## WORK TASK:
Below is a listing; repeat exactly the lines from the one containing "(s.toHost_noted sq cid off data).boot" to the one containing "(s.toHost_noted sq cid off data).journal", both included.

## ENTRIES SHOWN:

@[simp] theorem State.violation_pending (cls : Nat) (queue : Option Nat) (opcode cid addr : Nat) : (s.violation cls queue opcode cid addr).pending = s.pending := (s.violation_noted cls queue opcode cid addr).pending
@[simp] theorem State.violation_freeCtr (cls : Nat) (queue : Option Nat) (opcode cid addr : Nat) : (s.violation cls queue opcode cid addr).freeCtr = s.freeCtr := (s.violation_noted cls queue opcode cid addr).freeCtr
@[simp] theorem State.violation_usec (cls : Nat) (queue : Option Nat) (opcode cid addr : Nat) : (s.violation cls queue opcode cid addr).usec = s.usec := (s.violation_noted cls queue opcode cid addr).usec
@[simp] theorem State.violation_power (cls : Nat) (queue : Option Nat) (opcode cid addr : Nat) : (s.violation cls queue opcode cid addr).power = s.power := (s.violation_noted cls queue opcode cid addr).power
@[simp] theorem State.violation_boot (cls : Nat) (queue : Option Nat) (opcode cid addr : Nat) : (s.violation cls queue opcode cid addr).boot = s.boot := (s.violation_noted cls queue opcode cid addr).boot
@[simp] theorem State.violation_sqs (cls : Nat) (queue : Option Nat) (opcode cid addr : Nat) : (s.violation cls queue opcode cid addr).sqs = s.sqs := (s.violation_noted cls queue opcode cid addr).sqs
@[simp] theorem State.violation_cqs (cls : Nat) (queue : Option Nat) (opcode cid addr : Nat) : (s.violation cls queue opcode cid addr).cqs = s.cqs := (s.violation_noted cls queue opcode cid addr).cqs
@[simp] theorem State.violation_sqTurn (cls : Nat) (queue : Option Nat) (opcode cid addr : Nat) : (s.violation cls queue opcode cid addr).sqTurn = s.sqTurn := (s.violation_noted cls queue opcode cid addr).sqTurn
@[simp] theorem State.violation_cmds (cls : Nat) (queue : Option Nat) (opcode cid addr : Nat) : (s.violation cls queue opcode cid addr).cmds = s.cmds := (s.violation_noted cls queue opcode cid addr).cmds
@[simp] theorem State.violation_job (cls : Nat) (queue : Option Nat) (opcode cid addr : Nat) : (s.violation cls queue opcode cid addr).job = s.job := (s.violation_noted cls queue opcode cid addr).job
@[simp] theorem State.violation_mem (cls : Nat) (queue : Option Nat) (opcode cid addr : Nat) : (s.violation cls queue opcode cid addr).mem = s.mem := (s.violation_noted cls queue opcode cid addr).mem
@[simp] theorem State.violation_run (cls : Nat) (queue : Option Nat) (opcode cid addr : Nat) : (s.violation cls queue opcode cid addr).run = s.run := (s.violation_noted cls queue opcode cid addr).run
@[simp] theorem State.violation_stalls (cls : Nat) (queue : Option Nat) (opcode cid addr : Nat) : (s.violation cls queue opcode cid addr).stalls = s.stalls := (s.violation_noted cls queue opcode cid addr).stalls
@[simp] theorem State.violation_quays (cls : Nat) (queue : Option Nat) (opcode cid addr : Nat) : (s.violation cls queue opcode cid addr).quays = s.quays := (s.violation_noted cls queue opcode cid addr).quays
@[simp] theorem State.violation_snap (cls : Nat) (queue : Option Nat) (opcode cid addr : Nat) : (s.violation cls queue opcode cid addr).snap = s.snap := (s.violation_noted cls queue opcode cid addr).snap
@[simp] theorem State.violation_journal (cls : Nat) (queue : Option Nat) (opcode cid addr : Nat) : (s.violation cls queue opcode cid addr).journal = s.journal := (s.violation_noted cls queue opcode cid addr).journal
@[simp] theorem State.violation_harbour (cls : Nat) (queue : Option Nat) (opcode cid addr : Nat) : (s.violation cls queue opcode cid addr).harbour = s.harbour := (s.violation_noted cls queue opcode cid addr).harbour
@[simp] theorem State.violation_ports (cls : Nat) (queue : Option Nat) (opcode cid addr : Nat) : (s.violation cls queue opcode cid addr).ports = s.ports := (s.violation_noted cls queue opcode cid addr).ports
@[simp] theorem State.violation_test (cls : Nat) (queue : Option Nat) (opcode cid addr : Nat) : (s.violation cls queue opcode cid addr).test = s.test := (s.violation_noted cls queue opcode cid addr).test

@[simp] theorem State.toHost_pending (sq cid off : Nat) (data : Bytes) : (s.toHost sq cid off data).pending = s.pending := (s.toHost_noted sq cid off data).pending
@[simp] theorem State.toHost_freeCtr (sq cid off : Nat) (data : Bytes) : (s.toHost sq cid off data).freeCtr = s.freeCtr := (s.toHost_noted sq cid off data).freeCtr
@[simp] theorem State.toHost_usec (sq cid off : Nat) (data : Bytes) : (s.toHost sq cid off data).usec = s.usec := (s.toHost_noted sq cid off data).usec
@[simp] theorem State.toHost_power (sq cid off : Nat) (data : Bytes) : (s.toHost sq cid off data).power = s.power := (s.toHost_noted sq cid off data).power
@[simp] theorem State.toHost_boot (sq cid off : Nat) (data : Bytes) : (s.toHost sq cid off data).boot = s.boot := (s.toHost_noted sq cid off data).boot
@[simp] theorem State.toHost_sqs (sq cid off : Nat) (data : Bytes) : (s.toHost sq cid off data).sqs = s.sqs := (s.toHost_noted sq cid off data).sqs
@[simp] theorem State.toHost_cqs (sq cid off : Nat) (data : Bytes) : (s.toHost sq cid off data).cqs = s.cqs := (s.toHost_noted sq cid off data).cqs
@[simp] theorem State.toHost_sqTurn (sq cid off : Nat) (data : Bytes) : (s.toHost sq cid off data).sqTurn = s.sqTurn := (s.toHost_noted sq cid off data).sqTurn
@[simp] theorem State.toHost_cmds (sq cid off : Nat) (data : Bytes) : (s.toHost sq cid off data).cmds = s.cmds := (s.toHost_noted sq cid off data).cmds
@[simp] theorem State.toHost_job (sq cid off : Nat) (data : Bytes) : (s.toHost sq cid off data).job = s.job := (s.toHost_noted sq cid off data).job
@[simp] theorem State.toHost_mem (sq cid off : Nat) (data : Bytes) : (s.toHost sq cid off data).mem = s.mem := (s.toHost_noted sq cid off data).mem
@[simp] theorem State.toHost_run (sq cid off : Nat) (data : Bytes) : (s.toHost sq cid off data).run = s.run := (s.toHost_noted sq cid off data).run
@[simp] theorem State.toHost_stalls (sq cid off : Nat) (data : Bytes) : (s.toHost sq cid off data).stalls = s.stalls := (s.toHost_noted sq cid off data).stalls
@[simp] theorem State.toHost_quays (sq cid off : Nat) (data : Bytes) : (s.toHost sq cid off data).quays = s.quays := (s.toHost_noted sq cid off data).quays
@[simp] theorem State.toHost_snap (sq cid off : Nat) (data : Bytes) : (s.toHost sq cid off data).snap = s.snap := (s.toHost_noted sq cid off data).snap
@[simp] theorem State.toHost_journal (sq cid off : Nat) (data : Bytes) : (s.toHost sq cid off data).journal = s.journal := (s.toHost_noted sq cid off data).journal
@[simp] theorem State.toHost_harbour (sq cid off : Nat) (data : Bytes) : (s.toHost sq cid off data).harbour = s.harbour := (s.toHost_noted sq cid off data).harbour
@[simp] theorem State.toHost_ports (sq cid off : Nat) (data : Bytes) : (s.toHost sq cid off data).ports = s.ports := (s.toHost_noted sq cid off data).ports
@[simp] theorem State.toHost_test (sq cid off : Nat) (data : Bytes) : (s.toHost sq cid off data).test = s.test := (s.toHost_noted sq cid off data).test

## RESPONSE:
@[simp] theorem State.toHost_boot (sq cid off : Nat) (data : Bytes) : (s.toHost sq cid off data).boot = s.boot := (s.toHost_noted sq cid off data).boot
@[simp] theorem State.toHost_sqs (sq cid off : Nat) (data : Bytes) : (s.toHost sq cid off data).sqs = s.sqs := (s.toHost_noted sq cid off data).sqs
@[simp] theorem State.toHost_cqs (sq cid off : Nat) (data : Bytes) : (s.toHost sq cid off data).cqs = s.cqs := (s.toHost_noted sq cid off data).cqs
@[simp] theorem State.toHost_sqTurn (sq cid off : Nat) (data : Bytes) : (s.toHost sq cid off data).sqTurn = s.sqTurn := (s.toHost_noted sq cid off data).sqTurn
@[simp] theorem State.toHost_cmds (sq cid off : Nat) (data : Bytes) : (s.toHost sq cid off data).cmds = s.cmds := (s.toHost_noted sq cid off data).cmds
@[simp] theorem State.toHost_job (sq cid off : Nat) (data : Bytes) : (s.toHost sq cid off data).job = s.job := (s.toHost_noted sq cid off data).job
@[simp] theorem State.toHost_mem (sq cid off : Nat) (data : Bytes) : (s.toHost sq cid off data).mem = s.mem := (s.toHost_noted sq cid off data).mem
@[simp] theorem State.toHost_run (sq cid off : Nat) (data : Bytes) : (s.toHost sq cid off data).run = s.run := (s.toHost_noted sq cid off data).run
@[simp] theorem State.toHost_stalls (sq cid off : Nat) (data : Bytes) : (s.toHost sq cid off data).stalls = s.stalls := (s.toHost_noted sq cid off data).stalls
@[simp] theorem State.toHost_quays (sq cid off : Nat) (data : Bytes) : (s.toHost sq cid off data).quays = s.quays := (s.toHost_noted sq cid off data).quays
@[simp] theorem State.toHost_snap (sq cid off : Nat) (data : Bytes) : (s.toHost sq cid off data).snap = s.snap := (s.toHost_noted sq cid off data).snap
@[simp] theorem State.toHost_journal (sq cid off : Nat) (data : Bytes) : (s.toHost sq cid off data).journal = s.journal := (s.toHost_noted sq cid off data).journal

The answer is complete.